From the sunquake catalog presented in Table 1, 53 of the listed events are used for model training and validation, marked with “+”. An additional four datacubes without annotated sunquake signatures are used for testing and analysis, marked with “-”. These latter sets were used to analyze the results for the proposed approaches, with the goal of identifying emissions that are too weak to be detected using conventional methods.

Table 1 Sunquake (SQ) events between 09 July 1996 and 15 January 2005 from SC23 and between 15 February 2011 and 07 September 2017 from SC24. Events marked with “+” are used in training and validating the proposed representation learning models. Events marked with “-” are part of an additional dataset, and not sunquake annotated, and are used for post-learning testing.

The level of imbalance in the obtained ML dataset is a challenging aspect. By combining both SC23 and SC24 data, the quantity of positive images in the dataset totals 845 (\(205 + 640\)), while the negative count totals 13,055 (\(3891 + 9164\)). Some “blank” all-black buffer frames in datacubes are of course excluded from the counts and analysis.

3 Machine Learning Approaches for Sunquakes

To derive a detection model capable of capturing sunquake signatures, several experiments are performed using ML techniques of increasing complexity. These can be divided into two phases: Methods described in Appendix A and Section 3.4 are trained on SC23 data; Methods in Section 3.1 are trained using the combined SC23 and SC24 datasets, based on the process presented above (Section 2.1). The decision to combine the datasets is based on preliminary findings, which indicated that, given the low-data regime, the amount of AR morphologies that an ML model is exposed to needs to be increased such that the model is able to shift the focus from learning representations of ARs to learning sunquake signatures.

The main ML metrics that will be used to judge model performance are: Precision (\(\frac{\mathit{TP}}{\mathit{TP}+\mathit{FP}}\)), Recall (\(\frac{\mathit{TP}}{\mathit{TP}+\mathit{FN}}\)), F1-Score (\(\frac{2\,\mathit{Precision}\,\mathit{Recall}}{\mathit{Precision}+\mathit{Recall}}\)), and Accuracy (\(\frac{\mathit{TP}+\mathit{TN}}{\mathit{TP}+\mathit{FP}+\mathit{TN}+\mathit{FN}}\)). The \(\mathit{TP}\) and \(\mathit{FN}\) labels denote true and false positives, and \(\mathit{TN}\), \(\mathit{FN}\) the true and false negatives. \(\mathit{GT}\) will be used to denote Ground Truth, or real label.

Because the data have domain-specific particularities, learning useful representations from the input has been a primary research goal.
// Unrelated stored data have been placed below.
/-- The answer to a read request: its bytes and detected-line mask, or status 2. -/
def readAnswer (p : Packet) (n : Nat) (s : State) : Piece :=
  if s.mpaOk p.addr n then
    let r := s.readMarked p.addr n
    { addr := p.addr, spec := specBytes [(22, 1, 0), (23, 8, maskOf r.2)], data := r.1 }
  else { addr := p.addr, spec := specBytes [(22, 1, 2)], data := [] }

/-- The port that the responses to a read go by, all of them the same: the route's turn where it has one, and else the port of the
request (R264, R265). -/
def servePort (port : Nat) (p : Packet) (s : State) : Nat × State :=
  let known := (s.fab.serving.find? (fun x => x.1 == p.src && x.2.1 == p.xid)).map (·.2.2)
  let up := s.upPorts p.src
  let q := known.getD (if (s.routeOf p.src).isEmpty then port else (up[s.fab.turn % max 1 up.length]?).getD parkPort)
  let rest := s.fab.serving.filter (fun x => !(x.1 == p.src && x.2.1 == p.xid))
  (q, { s with fab := { s.fab with turn := if known.isSome then s.fab.turn else s.fab.turn + 1,
                                   serving := if p.last then rest else rest ++ [(p.src, p.xid, q)] } })

/-- Serves a read request: one response of the request's transfer id and index; the request's credit returns when it has been
sent (R256). -/
def serveRead (port : Nat) (p : Packet) (s : State) : State :=
  let n := p.readLen
  if !readLenOk n then violation port 9 p (s.updPort port (fun q => { q with reqOwed := q.reqOwed + 1 }))
  else
    let ok := s.mpaOk p.addr n
    let s := if ok then payRemote p.addr n (noteRead p.addr n 3 s.oldestStep s) else s
    let x := readAnswer p n s
    let r := s.ownPacket 0x03 p.src p.xid p.idx (p.flags / 4 % 4 * 4) x 0 0
    let (q, s) := servePort port p s
    checkFault (enqueue q [{ r.out 0 false [] with credit := some port }] s)

/-- The read request that a port's remote service unit takes next: the first that does not wait, and behind no earlier one of its
source that does (R266). -/
def State.nextRequest (s : State) (port : Nat) : List (List Byte) → List Nat → Option (List Byte)
  | [], _ => none
  | b :: bs, blocked =>
    let p := parsePacket b
    if blocked.contains p.src then s.nextRequest port bs blocked
    else if !(isNode p.src && newer (s.incOf p.src) p.inc) && readHold port p s then s.nextRequest port bs (p.src :: blocked)
    else some b

/-- READ_REQ: the remote service unit answers a read request with one response; a request of an older incarnation is late, and
returns its request credit. -/
def readReqOp (port : Nat) (s : State) : State :=
  if !s.alive || port ≥ Config.numPorts then s
  else
    match s.nextRequest port (s.port port).reqs [] with
    | none => s
    | some b =>
      let p := parsePacket b
      let s := s.updPort port (fun q => { q with reqs := q.reqs.erase b })
      if isNode p.src && newer (s.incOf p.src) p.inc then
        latePacket port 1 p (s.updPort port (fun q => { q with reqOwed := q.reqOwed + 1 }))
      else
        let s := observe p.src p.inc s
        if s.alive then serveRead port p s else s

/-- READ_REQ (R261). -/
def execReadReq (port : Nat) (s : State) : Host.Outcome State Fault Refusal := .next (readReqOp port s)

/-- The awaited read that a response answers. -/
def State.readOf (s : State) (src xid : Nat) : Option InXfer := s.fab.inn.find? (fun i => i.isRead && i.src == src && i.xid == xid)

/-- The read transfers that packet idx of a remote read serves, in order. -/
def State.readParts (s : State) (src xid idx : Nat) : List Xfer :=
  s.gath.xfers.filter (fun x => !x.write && x.node == src && x.st == .requested && x.block == some (xid, idx))

/-- Gives the transfers of a response their bytes and flags in order. -/
def giveData : List Xfer → List Byte → List Bool → State → State
  | [], _, _, s => s
  | x :: xs, b, m, s =>
    giveData xs (b.drop x.bytes) (m.drop x.lines)
      (s.updXfer x.id (fun y => { y with st := .arrived, data := b.take x.bytes, detected := m.take x.lines }))

/-- The entry of a read that no transfer awaits any longer is closed. -/
def closeRead (src xid : Nat) (s : State) : State :=
  if s.gath.xfers.any (fun x => !x.write && x.node == src && x.block.any (·.1 == xid)) then s
  else { s with fab := { s.fab with inn := s.fab.inn.filter (fun i => !(i.isRead && i.src == src && i.xid == xid)),
                                    cancelled := s.fab.cancelled.filter (· ≠ (src, xid)) } }

/-- The tags of one packet of a cancelled read return (R213, R218). -/
def returnCancelled (src xid idx : Nat) (s : State) : State :=
  let xs := s.readParts src xid idx
  closeRead src xid (each xs (fun x s => settlePass x.pass (discardXfer x s)) s)

/-- The response to a harvest's reading back: its bytes follow those before them, and status 2 ends the export (R176, R332). -/
def takeBack (p : Packet) (s : State) : State :=
  if p.specNum 22 1 = 2 then endHarvest .malformed s else updHarvest (fun h => { h with back := h.back ++ p.payload }) s

/-- The response to an awaited read: its lines land, or status 2 abandons the requesting pass (R176, R213, R261). -/
def takeResponse (port : Nat) (i : InXfer) (p : Packet) (s : State) : State :=
  let xs := s.readParts p.src p.xid p.idx
  if p.idx ≠ i.got then abandonIn 2 false i (violation port 7 p s)
  else
    let s := { s with fab := { s.fab with inn := s.fab.inn.map (fun j =>
      if i.same j then { j with got := j.got + 1, last := s.cyc } else j) } }
    let s := if i.back then takeBack p s
      else if p.specNum 22 1 = 2 then abandonFor .malformed xs s
      else giveData xs p.payload ((List.range 64).map p.mask.testBit) s
    if p.last then { s with fab := { s.fab with inn := s.fab.inn.filter (fun j => !i.same j) } } else s

/-- READ_RESP: the lines of a response land for the requesting GET; the response to a cancelled read is late, and its tag
returns. -/
def readRespOp (port : Nat) (s : State) : State :=
  serve port 0x03 noHold (fun p s =>
    if s.fab.cancelled.contains (p.src, p.xid) then returnCancelled p.src p.xid p.idx (latePacket port 2 p s)
    else
      match s.readOf p.src p.xid with
      | some i => takeResponse port i p s
      | none => latePacket port 0 p s) s

/-- READ_RESP (R261). -/
def execReadResp (port : Nat) (s : State) : Host.Outcome State Fault Refusal := .next (readRespOp port s)

/-! ## WRITE_ACK (R204, R261, R262) -/

/-- What the owner of a transfer does once its last packet is acknowledged. -/
def ownerDone (o : OutXfer) (s : State) : State :=
  match o.purpose with
  | .logCopy d a => releaseCopy d a s
  | .mirrorSend => mirrorDone s
  | .initial => initialDone s
  | .repair => repairDone s
  | .recovery => recoveryDone s
  | _ => s

/-- What the owner of a transfer does when a packet of it is refused with status 2 (R261, R319). -/
def ownerRefused (o : OutXfer) (s : State) : State :=
  match o.purpose with
  | .moves xs =>
    each ((s.gath.xfers.filter (fun x => xs.contains x.id)).map (fun x => (x.pass, x.tile)))
      (fun x s => abandonPass x.1 .malformed x.2 s) s
  | .recovery => endRecovery .malformed s
  | .export_ => endHarvest .malformed s
  | .sig => s
  | _ => ownerAbandoned o 1 s

/-- The tags that an acknowledged packet carried return (R204, R261). -/
def returnTags (o : OutXfer) (idx : Nat) (s : State) : State :=
  let xs := s.gath.xfers.filter (fun x => x.write && x.st ≠ .waiting && x.node == o.node && x.block == some (o.xid, idx))
  each xs (fun x s => settlePass x.pass (returnTag x s)) s

/-- Whether every packet of a transfer has been formed and acknowledged. -/
def State.allAcked (s : State) (o : OutXfer) : Bool := o.packets ≤ o.acked && !s.waitsFor o.node o.xid

/-- Takes an acknowledgement of a transfer.
DEDUCED, log entry 81. -/
def takeAck (o : OutXfer) (p : Packet) (s : State) : State :=
  let o := { o with acked := o.acked + 1, waits := o.waits.filter (fun w => w.1 != p.idx) }
  let s := { s with fab := { s.fab with out := s.fab.out.map (fun y => if y.xid = o.xid && y.node = o.node then o else y) } }
  let s := if p.specNum 22 1 = 2 then ownerRefused o s else s
  let s := returnTags o p.idx s
  if s.allAcked o then ownerDone o (removeOut o s) else s

/-- WRITE_ACK: an acknowledged packet returns its tags, and its transfer ends with its last one. -/
def writeAckOp (port : Nat) (s : State) : State :=
  serve port 0x04 noHold (fun p s =>
    match s.fab.out.find? (fun o => o.node == p.src && o.xid == p.xid) with
    | some o => takeAck o p s
    | none => latePacket port 0 p s) s

/-- WRITE_ACK (R261). -/
def execWriteAck (port : Nat) (s : State) : Host.Outcome State Fault Refusal := .next (writeAckOp port s)

/-! ## SIGNAL and BARE_SIGNAL (R232, R234) -/

/-- SIGNAL: its fenced signal waits for the earlier data of its source. -/
def signalOp (port : Nat) (s : State) : State := serve port 0x05 noHold packetSignal s

/-- SIGNAL (R232). -/
def execSignal (port : Nat) (s : State) : Host.Outcome State Fault Refusal := .next (signalOp port s)

/-- BARE_SIGNAL: its signal is applied on arrival. -/
def bareSignalOp (port : Nat) (s : State) : State :=
  serve port 0x06 noHold (fun p s => if p.hasSig then (applySignal (.remote p.src) none p.tally p.sigInc s).1 else s) s

/-- BARE_SIGNAL (R234). -/
def execBareSignal (port : Nat) (s : State) : Host.Outcome State Fault Refusal := .next (bareSignalOp port s)

/-! ## CANCEL_NOTICE and CANCEL_ACK (R218) -/

/-- CANCEL_NOTICE: the unsent responses to a read are dropped, and each is answered with a CANCEL_ACK. -/
def cancelNoticeOp (port : Nat) (s : State) : State :=
  serve port 0x30 noHold (fun p s =>
    let (s, is) := dropResponses p.src p.xid s
    each is (fun i s => sendPacket 0x31 p.src p.xid i (s.answerPort p.src port) { addr := 0, spec := [], data := [] } none s) s) s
Initial experiments are centered on less complex methodologies, starting with small scale convolutional neural networks (CNNs), which prove to be insufficient. Transfer learning from ImageNet (Deng et al., 2009) with common CNN architectures also failed to converge to fully reliable performance metrics. One possible explanation is that ImageNet contains natural images that are quite different from our data, and consequently, the features captured by the pre-trained networks are not sufficiently relevant for our task characterised also by a limited and imbalanced dataset. For this reason, we decided to first move towards representation learning in the form of autoencoder approaches, which also rendered less-satisfactory performance. These are described in more detail in Appendix A.

In this article, we focus on contrastive learning (CL) methods and results, covering supervised (that rely on annotations) and unsupervised (that do not use annotations) objectives, recurrence techniques, and observations on relevant data augmentations. The next subsections describe these experiments and methods, and they highlight the identified challenges and limitations.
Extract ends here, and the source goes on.